MAURİTİUS’UN ANIMSATTIKLARI
- Mauritius halkının % 48,5 Hinduizm’e inanır. En yaygın din; % 32,7 ile Hristiyanlık’tır.Ülkede Müslüman halkın oranı ise % 17,3 ‘tür.
- Mauritius’a her yıl 1 milyondan fazla turist geliyor. Bu turistlerin % 80’inden fazlası Fransız. Özellikle aileler ve balayı çiftlerinin en çok tercih ettikleri destinasyonlardanmış bu ülke.
- Mark Twain “Önce Mauritius yaratıldı, cennet yaratılırken Mauritius’dan kopya çekildi” demiş.
- Halk, 3 farklı dil biliyor : Bunlar Fransızca, Kreolce (Fransızca gibi aslında.) ve İngilizce. Bu 3 dili de, adanın her bir mahallesinde duyabiliyorsunuz.
- % 90 şeker kamışı tarlaları ile kaplı Ada’da rom üretiliyor.
- “Alice Harikalar Diyarında” romanının yazarı Lewis Carol ; Oxford University Museum of Natural History’de gördüğü Dodo Kuşu’ndan ilham alarak sözü geçen Romanı kaleme almış.
- Dört bantlı bayraklarındaki; Kırmızı; kölelik, kolonizasyon ve bağımsızlık dönemlerinde dökülen kanları, Mavi; adayı çevreleyen okyanusu, Sarı: bağımsızlığın ve geleceği simgeleyen güneşi, Yeşil: adanın yeşil iklimini temsil ediyor.

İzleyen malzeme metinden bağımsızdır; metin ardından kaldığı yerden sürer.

-- ==== Sys2Proof/Laws/PerInstr.lean ====
section
/-! SUPPORT. The statements made for each instruction as syntax: the shape of its encoding (30_encoding.md R180). -/

namespace Sys2Proof.Laws

/-- The encoding is not empty, is at most three bytes, and for a whole instruction has the length its first byte alone gives. -/
def EncodingShape.Statement (i : Instr) : Prop :=
  ∃ op rest, encode i = op :: rest ∧ rest.length ≤ 2 ∧ (i.wellFormed = true → rest.length + 1 = instrLength op)
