-- ==== Sys2Proof/Tests/Slice0.lean ====
section
/-! SUPPORT. Checks on fixed values: the spec's own test vectors (95_test_vectors.md), one step each, with the expected values
copied from that file; instruction words written out from the opcode maps; and, for each statement with hypotheses, states and
operands that meet them. -/

namespace Sys2Proof.Tests

open Sys2Proof.Machine

/-! ### Helpers -/

/-- The start state S0 of 95_test_vectors.md. -/
def s0 : State := { State.reset with bus := { State.reset.bus with ifReg := 0 }, cart := some blankCartridge }

/-- S0's registers. -/
def r0 : Regs := s0.regs

/-- S0 with registers, the instruction's bytes at 0x0100 and bytes of memory set. -/
def vec (code : List Byte) (r : Regs) (mem : List (Word × Byte)) : State :=
  mem.foldl (fun s c => s.place c.1 c.2) ({ s0 with regs := r }.placeAll 0x0100 code)

/-- One step: the registers, the cycles and some bytes after it. -/
def after (s : State) (addrs : List Word) : Option (Regs × Nat × List Byte) :=
  match step s with
  | .next t => some (t.regs, t.cycles, addrs.map t.peek)
  | .fault _ => none
  | .refused _ => none

/-- S0 with LCDC = 0x00, the bytes at 0x0100 and a change made. -/
def quiet (code : List Byte) (change : State → State) : State :=
  change (({ s0 with video := { s0.video with lcdc := 0x00 } } : State).placeAll 0x0100 code)

def pcAt (a : Word) (s : State) : State := { s with regs := { s.regs with pc := a } }

/-- One step: pc, IME, `ime_pending`, the run state, IF and the cycles after it. -/
def sees (s : State) : Option (Word × Bool × Bool × RunState × BitVec 5 × Nat) :=
  match step s with
  | .next t => some (t.regs.pc, t.ime, t.imePending, t.runState, t.bus.ifReg, t.cycles)
  | .fault _ => none
  | .refused _ => none

/-- One step: the timer and IF after it. -/
def timerOf (s : State) : Option (Timer × BitVec 5) :=
  match step s with
  | .next t => some (t.bus.timer, t.bus.ifReg)
  | .fault _ => none
  | .refused _ => none

def withTimer (s : State) (x : Timer) : State := { s with bus := { s.bus with timer := x } }

/-- A ROM image of `size` bytes with a type byte, a ROM size code, a RAM size code and other bytes set. -/
def romImage (size : Nat) (kind romCode ramCode : Byte) (bytes : List Host.Cell) : Image :=
  { size := size, cells := Memory.normal ([(0x147, kind), (0x148, romCode), (0x149, ramCode)] ++ bytes) }

/-- S0 with an image loaded. -/
def inserted (rom : Image) : State :=
  match loadCartridge rom [] 0 with
  | .ok c => { s0 with cart := some c }
  | .error _ => { s0 with cart := none }

def writes (s : State) (l : List (Word × Byte)) : State := l.foldl (fun s c => s.afterWrite c.1 c.2) s

def mirrored : State := { s0 with params := { s0.params with echoMirror := true } }

/-- A boot image whose byte i is 0xB0 + (i mod 16). -/
def bootImage : List Byte := (List.range 256).map fun i => BitVec.ofNat 8 (0xB0 + i % 16)

/-- A machine built with that boot image and a ROM with 0xC5 at 0x0050. -/
def booting : State :=
  State.construct { Params.default with rom := romImage 0x8000 0x00 0x00 0x00 [(0x50, 0xC5)], bootRom := some bootImage } 0

/-- MBC3 with its clock at 0 and its RAM enabled. -/
def clocked : State := (inserted (romImage 0x8000 0x10 0x00 0x03 [])).afterWrite 0x0000 0x0A

/-- MBC1 with 128 banks; byte 0 of bank b is b. -/
def mbc1Big : State :=
  inserted (romImage 0x200000 0x01 0x06 0x00 [(0x4000, 1), (0x100000, 64), (0x104000, 65), (0x114000, 69)])

/-- MBC5 with 512 banks; bytes 0 and 1 of bank b are b mod 256 and b div 256. -/
def mbc5Big : State := inserted (romImage 0x800000 0x19 0x08 0x00 [(0x4000, 1), (0x4B0000, 0x2C), (0x4B0001, 1)])

def mbc2Cart : State := inserted (romImage 0x40000 0x06 0x03 0x00 [(0xC000, 3)])

/-- S0's video engine on a line, at a cycle, in a mode. -/
def lineAt (ly cycle : Nat) (m : Mode) : State :=
  { s0 with video := { s0.video with ly := ly, lineCycle := cycle, mode := m } }
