-- ==== Sys2Proof/Machine/Operands.lean ====
section
/-! DEFINITION. Reading instruction words and engine commands: the Usher instruction word (R400, R401), the layouts of
the engine commands (R389 to R399), the checks made at a push (R106, R134, R149, R159, R167, R169, R181, R191, R221,
R390), and the Hall and Lower Hall operands a push takes entries for (R61, R62). -/

namespace Sys2Proof.Machine

/-! ## Usher instruction words -/

/-- The Usher instructions, one per row of the table. -/
inductive UOp where
  | add | sub | and | or | xor | shl | shr | sra | slt | sltu | min | max | mul | mulhu
  | addi | andi | ori | xori | shi | slti | movz | movk
  | ldB | ldBu | ldH | ldHu | ldW | ldWu | ldD | stB | stH | stW | stD
  | beq | bne | blt | bge | bltu | bgeu | j | jal | jr
  | enqI | enqR | enqH | stepWait | stepEnd | syncWait | syncAdd | syncSet | syncRd
  | queCfg | quePut | queGet
  | atomAdd | atomMax | atomMin | atomAnd | atomOr | atomSwap | atomCas | atomQput
  | atomHAdd | atomHSwap | atomHCas | taskEnd | fwRet
deriving DecidableEq, Repr

def wRd (w : BitVec 32) : Fin 32 := Fin.ofNat 32 (fld w 21 5)
def wRa (w : BitVec 32) : Fin 32 := Fin.ofNat 32 (fld w 16 5)
def wRb (w : BitVec 32) : Fin 32 := Fin.ofNat 32 (fld w 11 5)
def wRc (w : BitVec 32) : Fin 32 := Fin.ofNat 32 (fld w 6 5)
def wFunc (w : BitVec 32) : Nat := fld w 0 11
def wImm (w : BitVec 32) : BitVec 16 := w.extractLsb' 0 16
/-- The immediate, sign-extended (R400). -/
def wSimm (w : BitVec 32) : BitVec 64 := (wImm w).signExtend 64
def wZimm (w : BitVec 32) : BitVec 64 := (wImm w).zeroExtend 64
/-- The queue of ENQ.I, ENQ.R and ENQ.H. -/
def wQ (w : BitVec 32) : Fin 8 := Fin.ofNat 8 (fld w 23 3)
/-- The scope code of SYNC.WAIT and of the ATM format (R401). -/
def scopeOf : Nat → Scope | 0 => .cl | 1 => .dy | 2 => .pk | _ => .fb

/-- The instruction a word is; `none` is ILLEGAL (R400, R401). The checks are of the bits that must be zero. -/
def decodeUsher (w : BitVec 32) : Option UOp :=
  let z (lo len : Nat) : Bool := fld w lo len == 0
  let g (b : Bool) (o : UOp) : Option UOp := if b then some o else none
  let f := wFunc w
  match fld w 26 6 with
  | 0x01 =>
    [UOp.add, .sub, .and, .or, .xor, .shl, .shr, .sra, .slt, .sltu, .min, .max, .mul, .mulhu][f]?
  | 0x02 => some .addi | 0x03 => some .andi | 0x04 => some .ori | 0x05 => some .xori
  | 0x06 => g (fld w 6 2 != 3 && z 8 8) .shi
  | 0x07 => some .slti
  | 0x08 => g (z 18 3) .movz
  | 0x09 => g (z 18 3) .movk
  | 0x10 => some .ldB | 0x11 => some .ldBu | 0x12 => some .ldH | 0x13 => some .ldHu | 0x14 => some .ldW
  | 0x15 => some .ldWu | 0x16 => some .ldD
  | 0x18 => some .stB | 0x19 => some .stH | 0x1A => some .stW | 0x1B => some .stD
  | 0x20 => some .beq | 0x21 => some .bne | 0x22 => some .blt | 0x23 => some .bge | 0x24 => some .bltu
  | 0x25 => some .bgeu | 0x26 => some .j | 0x27 => some .jal
  | 0x28 => g (z 21 5 && z 0 16) .jr
  | 0x30 => g (z 0 23) .enqI
  | 0x31 => g (z 21 2 && z 0 11) .enqR
  | 0x32 => g (z 21 2 && z 4 12) .enqH
  | 0x34 => g (z 21 5) .stepWait
  | 0x35 => g (z 0 26) .stepEnd
  | 0x36 => g (if bitAt w 23 then z 21 2 && z 13 3 else z 21 2 && z 0 11) .syncWait
  | 0x37 =>
    let n := bitAt w 13 || z 5 8
    match fld w 14 2 with
    | 0 => g n .syncAdd
    | 1 => g (n && z 21 5) .syncSet
    | 2 => g (n && z 16 5) .syncRd
    | _ => none
  | 0x38 =>
    match f with
    | 0 => some .queCfg
    | 1 => g (z 21 5) .quePut
    | 2 => g (z 11 5) .queGet
    | _ => none
  | 0x3A =>
    let ok := z 0 1 && (z 6 5 || fld w 3 3 == 6)
    match [UOp.atomAdd, .atomMax, .atomMin, .atomAnd, .atomOr, .atomSwap, .atomCas, .atomQput][fld w 3 3]? with
    | some o => g ok o
    | none => none
  | 0x3B =>
    let ok := z 0 1 && (z 6 5 || fld w 3 3 == 6) && fld w 1 2 == 3
    match fld w 3 3 with
    | 0 => g ok .atomHAdd
    | 5 => g ok .atomHSwap
    | 6 => g ok .atomHCas
    | _ => none
  | 0x3C => g (z 0 26) .taskEnd
  | 0x3D => g (z 0 26) .fwRet
  | _ => none

/-- The integer ALU instructions of R54. -/
def UOp.isAlu : UOp → Bool
  | .add | .sub | .and | .or | .xor | .shl | .shr | .sra | .slt | .sltu | .min | .max
  | .addi | .andi | .ori | .xori | .shi | .slti | .movz | .movk => true
  | _ => false

def UOp.isBranch : UOp → Bool
  | .beq | .bne | .blt | .bge | .bltu | .bgeu | .j | .jal | .jr | .fwRet => true
  | _ => false

/-- The register an instruction writes (R400, R401). -/
def UOp.writes (o : UOp) (w : BitVec 32) : Option (Fin 32) :=
  match o with
  | .stB | .stH | .stW | .stD | .beq | .bne | .blt | .bge | .bltu | .bgeu | .j | .jr | .enqI | .enqR | .enqH
  | .stepWait | .stepEnd | .syncWait | .syncSet | .queCfg | .quePut | .taskEnd | .fwRet => none
  | .jal => some 31
  | _ => some (wRd w)

/-- The registers an instruction reads. -/
def UOp.reads (o : UOp) (w : BitVec 32) : List (Fin 32) :=
  match o with
  | .add | .sub | .and | .or | .xor | .shl | .shr | .sra | .slt | .sltu | .min | .max | .mul | .mulhu =>
    [wRa w, wRb w]
  | .addi | .andi | .ori | .xori | .shi | .slti => [wRa w]
  | .movz => []
  | .movk => [wRd w]
  | .ldB | .ldBu | .ldH | .ldHu | .ldW | .ldWu | .ldD => [wRa w]
  | .stB | .stH | .stW | .stD => [wRa w, wRd w]
  | .beq | .bne | .blt | .bge | .bltu | .bgeu => [wRd w, wRa w]
  | .j | .jal => []
  | .jr => [wRa w]
  | .enqI => []
  | .enqR => [wRa w, wRb w]
  | .enqH => [wRa w]
  | .stepWait => [wRa w]
  | .stepEnd | .taskEnd => []
  | .syncWait => if bitAt w 23 then [wRa w] else [wRa w, wRb w]
  | .syncAdd | .syncSet => if bitAt w 13 then [wRa w] else [wRa w, Fin.ofNat 32 (fld w 0 5)]
  | .syncRd => if bitAt w 13 then [] else [Fin.ofNat 32 (fld w 0 5)]
  | .queCfg => [wRd w, wRa w, wRb w]
  | .quePut => [wRa w, wRb w]
  | .queGet => [wRa w]
  | .atomAdd | .atomMax | .atomMin | .atomAnd | .atomOr | .atomSwap | .atomQput | .atomHAdd | .atomHSwap =>
    [wRa w, wRb w]
  | .atomCas | .atomHCas => [wRa w, wRb w, wRc w]
  | .fwRet => [30]

/-! ## Formats by code (R80) -/

/-- Bits per element of a format code; 0 for a reserved one. -/
def fmtBits : Nat → Nat
  | 0x0 => 32 | 0x1 => 16 | 0x2 => 16 | 0x3 => 8 | 0x4 => 8 | 0x5 => 8 | 0x6 => 8 | 0x7 => 6 | 0x8 => 6 | 0x9 => 4
  | 0xA => 8 | 0xB => 32 | _ => 0

/-- Block-scaled formats (R82). -/
def fmtMx (f : Nat) : Bool := 5 ≤ f && f ≤ 9

/-- Bits per element of a memory format MFMT (R159). -/
def mfmtBits : Nat → Nat
  | 0 => 32 | 1 => 32 | 2 => 16 | 3 => 16 | 4 => 8 | 5 => 8 | 6 => 8 | _ => 0

/-! ## Engine commands -/

abbrev Cmd := BitVec 128

def cOpc (c : Cmd) : Nat := fld c 0 5
def cSig (c : Cmd) : Option (BitVec 13) := if bitAt c 5 then some (c.extractLsb' 6 13) else none
def cKm (c : Cmd) : Nat := fld c 19 3
def cMz (c : Cmd) : Bool := bitAt c 22
def cVd (c : Cmd) : Nat := fld c 23 5
def cVa (c : Cmd) : Nat := fld c 28 5
def cVb (c : Cmd) : Nat := fld c 33 5
def cVc (c : Cmd) : Nat := fld c 38 5
def cFn (c : Cmd) : Nat := fld c 43 5

/-- OPX (R105, R393). -/
structure OpxCmd where
  var : Nat
  z : Bool
  bank : Fin 2
  shape : Nat
  pmask : Nat
  mact : Nat
  nact : Nat
  ta : Fin 16
  tb : Fin 16
  aAx : Bool
  bAx : Bool
  aSh : Bool
  bSh : Bool
  kstart : Nat
  klen : Nat
deriving DecidableEq, Repr

def opxOf (c : Cmd) : OpxCmd where
  var := fld c 19 2
  z := bitAt c 21
  bank := Fin.ofNat 2 (fld c 22 1)
  shape := fld c 23 3
  pmask := fld c 26 16
  mact := fld c 42 7 + 1
  nact := fld c 49 7 + 1
  ta := Fin.ofNat 16 (fld c 56 4)
  tb := Fin.ofNat 16 (fld c 60 4)
  aAx := bitAt c 64
  bAx := bitAt c 65
  aSh := bitAt c 66
  bSh := bitAt c 67
  kstart := fld c 68 16
  klen := fld c 84 16 + 1

/-- k of an OPX variant (R103). -/
def opxK : Nat → Nat | 0 => 2 | 1 => 4 | 2 => 4 | _ => 8

/-- Partition count and extents of a shape (R108): P, Mp, Np. -/
def shapeDims : Nat → Nat × Nat × Nat
  | 0 => (1, 128, 128) | 1 => (2, 128, 64) | 2 => (2, 64, 128) | 3 => (4, 64, 64) | 4 => (16, 32, 32) | _ => (0, 0, 0)

/-- First row and column of partition p (R108). -/
def shapeOrigin (sh p : Nat) : Nat × Nat :=
  match sh with
  | 1 => (0, 64 * p) | 2 => (64 * p, 0) | 3 => (64 * (p / 2), 64 * (p % 2)) | 4 => (32 * (p / 4), 32 * (p % 4))
  | _ => (0, 0)

/-- TLD and TST (R133, R393). -/
structure TmoveCmd where
  t : Fin 16
  base : Nat
  stride : Nat
  width : Nat
  first : Nat
  count : Nat
  scl : Nat
  sbax : Bool
  sbase : Nat
  sstride : Nat
deriving DecidableEq, Repr
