-- ==== Sys2Proof/Machine/Flights.lean ====
section
/-! DEFINITION. Flights and Treads (chapter 08): definitions and records (R178, R179), the start of a Flight (R177,
R193), its values and their stages (R174 to R176, R183 to R189), narrowing and block scales (R170, R184), destination
writes (R179), Tread programs (R187 to R191), faults (R194, R195). -/

namespace Sys2Proof.Machine

/-! ## Tread programs (R187 to R190) -/

abbrev Tread := BitVec 1536

def trN (p : Tread) : Nat := fld p 0 8
def trIns (p : Tread) (i : Nat) : BitVec 32 := p.extractLsb' (8 * (16 + 4 * i)) 32
def trConst (p : Tread) (i : Nat) : BitVec 32 := p.extractLsb' (8 * (144 + 4 * i)) 32

/-- Sources an operation reads (R189). -/
def trArity : Nat → Nat
  | 0x01 | 0x08 | 0x09 | 0x0A | 0x10 | 0x11 | 0x12 | 0x13 => 1
  | 0x05 | 0x0B => 3
  | _ => 2

def trOpOk (op : Nat) : Bool := (1 ≤ op && op ≤ 0x0C) || (0x10 ≤ op && op ≤ 0x13)
def trTrans (op : Nat) : Bool := 0x10 ≤ op && op ≤ 0x13

/-- What R191 and R402 refuse in one micro-instruction: a reserved OP, a reserved bit, a source it does not read. -/
def trInsBad (w : BitVec 32) : Bool :=
  let op := fld w 27 5
  !trOpOk op || fld w 0 12 != 0 || (trArity op < 3 && fld w 12 4 != 0) || (trArity op < 2 && fld w 16 4 != 0)

/-- TREAD_BAD of R191. -/
def treadBad (p : Tread) : Bool :=
  let n := trN p
  n == 0 || n > 32 || fld p 8 8 != 1 || fld p 16 112 != 0 || fld p (8 * 176) 128 != 0 ||
    (List.range 32).any (fun i => if i < n then trInsBad (trIns p i) else trIns p i != 0) ||
    ((List.range n).filter fun i => trTrans (fld (trIns p i) 27 5)).length > 8

/-- A comparison of flushed values; false with a NaN. -/
def fpLess (a b : BitVec 32) : Bool := numLt false (fpIn fp32 a.toNat) (fpIn fp32 b.toNat)

/-- The result of a micro-instruction (R189). -/
def trOp (op : Nat) (a b c : BitVec 32) : BitVec 32 :=
  match op with
  | 0x01 => a
  | 0x02 => vfpLane false 0 a b 0
  | 0x03 => vfpLane false 1 a b 0
  | 0x04 => vfpLane false 2 a b 0
  | 0x05 => vfpLane false 3 a b c
  | 0x06 => vfpLane false 4 a b 0
  | 0x07 => vfpLane false 5 a b 0
  | 0x08 => vfpLane false 6 a 0 0
  | 0x09 => vfpLane false 7 a 0 0
  | 0x0A => floorFp a
  | 0x0B => if fpLess 0 c then a else b
  | 0x0C => if fpLess a b then 0x3F800000 else 0
  | op => transLane (op - 0x10) a

/-- A Tread on one value with operand `o` (R187). -/
def runTread (p : Tread) (x o : BitVec 32) : BitVec 32 :=
  let t := (List.range (trN p)).foldl (fun (t : Vector (BitVec 32) 8) i =>
    let w := trIns p i
    let src (lo : Nat) : BitVec 32 :=
      let k := fld w lo 4
      if k < 8 then (t[k]?).getD 0 else trConst p (k - 8)
    t.set (Fin.ofNat 8 (fld w 24 3)) (trOp (fld w 27 5) (src 20) (src 16) (src 12)))
    (((Vector.replicate 8 (0 : BitVec 32)).set 0 x).set 1 o)
  t[0]

/-! ## Values of a Flight -/

/-- Source values of a readout or a register wait in a Flight's buffer above every address. -/
def srcKey (e : Nat) : Nat := 2 ^ 65 + 4 * e

/-- The element of a memory record at row `r` and column `f`, widened to FP32 (R159, R174); FP32 keeps its bits. -/
def recElem (buf : List Host.Cell) (m : Cmd) (r f : Nat) : BitVec 32 :=
  let b := fmtBits (arTap m)
  let x := bufElem buf (arBase m + r * arStride m) (f * b) b
  if arTap m = 0 then BitVec.ofNat 32 x else widen (arTap m) x

/-- The value at position `e` as it enters stage 0 (R174). -/
def flightIn (c : Cmd) (cap : List Cmd) (buf : List Host.Cell) (e : Nat) : BitVec 32 :=
  if goSrc c = 2 then let p := goPos c e; recElem buf (capRec cap 4) p.1 p.2.1
  else BitVec.ofNat 32 (leNat (bufBytes buf (srcKey e) 4))

/-- The operand of a stage at position `e` (R186). -/
def stageOperand (s : State) (c q : Cmd) (cap : List Cmd) (buf : List Host.Cell) (e : Nat) : BitVec 32 :=
  let p := goPos c e
  match stOk q with
  | 1 => stImm q
  | 2 => s.lane (stOreg q) (stOofs q + p.2.1)
  | 3 => s.lane (stOreg q) (stOofs q + p.1)
  | 4 => s.lane (stOreg q) (stOofs q + e)
  | 5 => recElem buf (capRec cap 5) p.1 p.2.1
  | _ => 0

/-- What a stage passes on (R183, R184, R187). -/
def stageOut (s : State) (q : Cmd) (x o : BitVec 32) : BitVec 32 :=
  match stKind q with
  | 0x01 => vfpLane false 0 x o 0
  | 0x02 => vfpLane false 2 x o 0
  | 0x03 => vfpLane false 3 x o (stImm q)
  | 0x04 => vfpLane false 5 x o 0
  | 0x05 => vfpLane false 4 x o 0
  | 0x06 => if (fpIn fp32 x.toNat).isNan then 0x7FC00000 else if fpLess 0 x then x else 0
  | 0x07 => activation 0 x
  | 0x08 => activation 1 x
  | 0x09 => activation 2 x
  | 0x0A => activation 3 x
  | 0x1F => runTread (s.flt.treads.get (stProg q).val) x o
  | _ => x

/-- The value at position `e` as it enters stage `n` (n stages applied). -/
def flightAt (s : State) (c : Cmd) (cap : List Cmd) (buf : List Host.Cell) (e n : Nat) : BitVec 32 :=
  (List.range n).foldl (fun x i =>
    let q := capStage cap i
    stageOut s q x (stageOperand s c q cap buf e)) (flightIn c cap buf e)

/-- The position of row `r`, column `f` of the source: the inverse of `goPos` (R169, R175). -/
def goIndex (c : Cmd) (r f : Nat) : Nat :=
  if goSrc c = 0 then
    let k := f / 128
    let per := goNrows c * goNcols c
    if goSquare c then
      let q := (r - goRow0 c) / 32 * (goNcols c / 32) + (f % 128 - goCol0 c) / 32
      k * per + q * 1024 + r % 32 * 32 + f % 32
    else k * per + (r - goRow0 c) * 128 + f % 128
  else r * goW c + f

/-- The 32 positions of the block of (r, f): a row block, or a column block (R170). -/
def blockOf (c : Cmd) (col : Bool) (r f : Nat) : List Nat :=
  (List.range 32).map fun i => if col then goIndex c (r / 32 * 32 + i) f else goIndex c r (f / 32 * 32 + i)

/-- What destination record `r` stores for the value at (row, f): the element's bits, or `none` where it cannot be formed
from positions below `lim` (R176, R179, R194). -/
def destElem (s : State) (c : Cmd) (cap : List Cmd) (buf : List Host.Cell) (vl lim : Nat) (d : Cmd) (r f : Nat) :
    Option Nat :=
  let e := goIndex c r f
  let tap := arTap d
  let q := capStage cap tap
  let seed := goSeed c
  if e ≥ lim then none
  else if tap ≥ 8 then some (flightIn c cap buf e).toNat
  else match stKind q with
    | 0x10 => some (narrow (stFmt q) (stRm q) (srBits seed e tap) (fpIn fp32 (flightAt s c cap buf e tap).toNat))
    | 0x11 =>
      let col := arCopy d = 1
      let block := blockOf c col r f
      if block.any (· ≥ lim) then none
      else
        let num (k : Nat) : Num := fpIn fp32 (flightAt s c cap buf k tap).toNat
        let idx := if col ∧ stBlk q = 2 then goCount c vl + e else e
        some (mxElem (stFmt q) (stRm q) (srBits seed idx tap) (mxScale (stFmt q) (block.map num)) (num e))
    | _ => some (flightAt s c cap buf e (tap + 1)).toNat

/-- The scale byte of the block of (r, f) for destination `d`. -/
def destScale (s : State) (c : Cmd) (cap : List Cmd) (buf : List Host.Cell) (lim : Nat) (d : Cmd) (r f : Nat) :
    Option (BitVec 8) :=
  let q := capStage cap (arTap d)
  let block := blockOf c (arCopy d = 1) r f
  if block.any (· ≥ lim) then none
  else some (BitVec.ofNat 8 (mxScale (stFmt q)
    (block.map fun k => fpIn fp32 (flightAt s c cap buf k (arTap d)).toNat)))

/-- The positions that read cycle `k` of a Flight takes, in the order of their reads (R174); in group order 32 rows of 16 columns
(R407). -/
def cyclePos (c : Cmd) (cap : List Cmd) (vl k : Nat) : List Nat :=
  if goSrc c != 0 && goGrouped c cap then
    let per := goW c / 16
    (List.range 32).flatMap fun r => (List.range 16).map fun f => (k / per * 32 + r) * goW c + k % per * 16 + f
  else (List.range (min 512 (goCount c vl - 512 * k))).map (512 * k + ·)

/-- The runs of consecutive columns of one row among positions: row, first column, length (R175). -/
def runsOf (c : Cmd) (es : List Nat) : List (Nat × Nat × Nat) :=
  (es.foldl (fun (acc : List (Nat × Nat × Nat)) e =>
    let p := goPos c e
    match acc with
    | (r, f, n) :: rest => if p.1 = r ∧ p.2.1 = f + n then (r, f, n + 1) :: rest else (p.1, p.2.1, 1) :: acc
    | [] => [(p.1, p.2.1, 1)]) []).reverse

/-- The bytes of consecutive elements of `bits` bits; `none` where some bit is not to be written. -/
def packBytes (bits : Nat) (xs : List (Option Nat)) : List (Option (BitVec 8)) :=
  (List.range (xs.length * bits / 8)).map fun o =>
    let b := (List.range 8).map fun i =>
      let k := 8 * o + i
      ((xs[k / bits]?).join).map fun x => x / 2 ^ (k % bits) % 2
    if b.any Option.isNone then none else some (BitVec.ofNat 8 ((b.mapIdx fun i x => x.getD 0 * 2 ^ i).sum))

/-- The data bytes that a Flight stores through destination `d` for positions `es`. -/
def destCells (s : State) (c : Cmd) (cap : List Cmd) (buf : List Host.Cell) (vl lim : Nat) (d : Cmd) (es : List Nat) :
    List Host.Cell :=
  let bits := fmtBits (destFmt cap d)
  (runsOf c es).flatMap fun run =>
    let a := arBase d + run.1 * arStride d + run.2.1 * bits / 8
    let xs := (List.range run.2.2).map fun i => destElem s c cap buf vl lim d run.1 (run.2.1 + i)
    ((packBytes bits xs).mapIdx fun i b => b.map fun x => (a + i, x)).filterMap id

- Önemli Plajlar Adanın batısında Flic en Flac (Sugar Beach) doğusunda ise Belle Mare.
- Genel olarak Hint kültürü hakim olduğu için yemeklerde esas olarak Hint yemekleri, Dholl Pori, Biriyani gibi Hint yemekleri her yerde bulunabiliyor.
- Mauritius’da Vanilya Çayı ve Phoenix Birası çok revaçta.
-Hediyelik eşya olarak gemi maketi, baharat, masa örtüsü ve tekstil ürünleri satın alabilirsiniz.
- Mauritius’un geleneksel Sega Dansı.
- Güneşlenmek, denizin ve sahilin tadını 30 dereceyi bulan sıcaklıklarda çıkarmak için en ideal zaman ise Şubat ayıdır.
- Mauritius’da her yıl 15 Kasım ile 25 Mart tarihleri arasında yaklaşık 15 kez siklon meydana gelmekteymiş.
- Jummah Mosque Cuma Camisi 1853 yılında açılmış.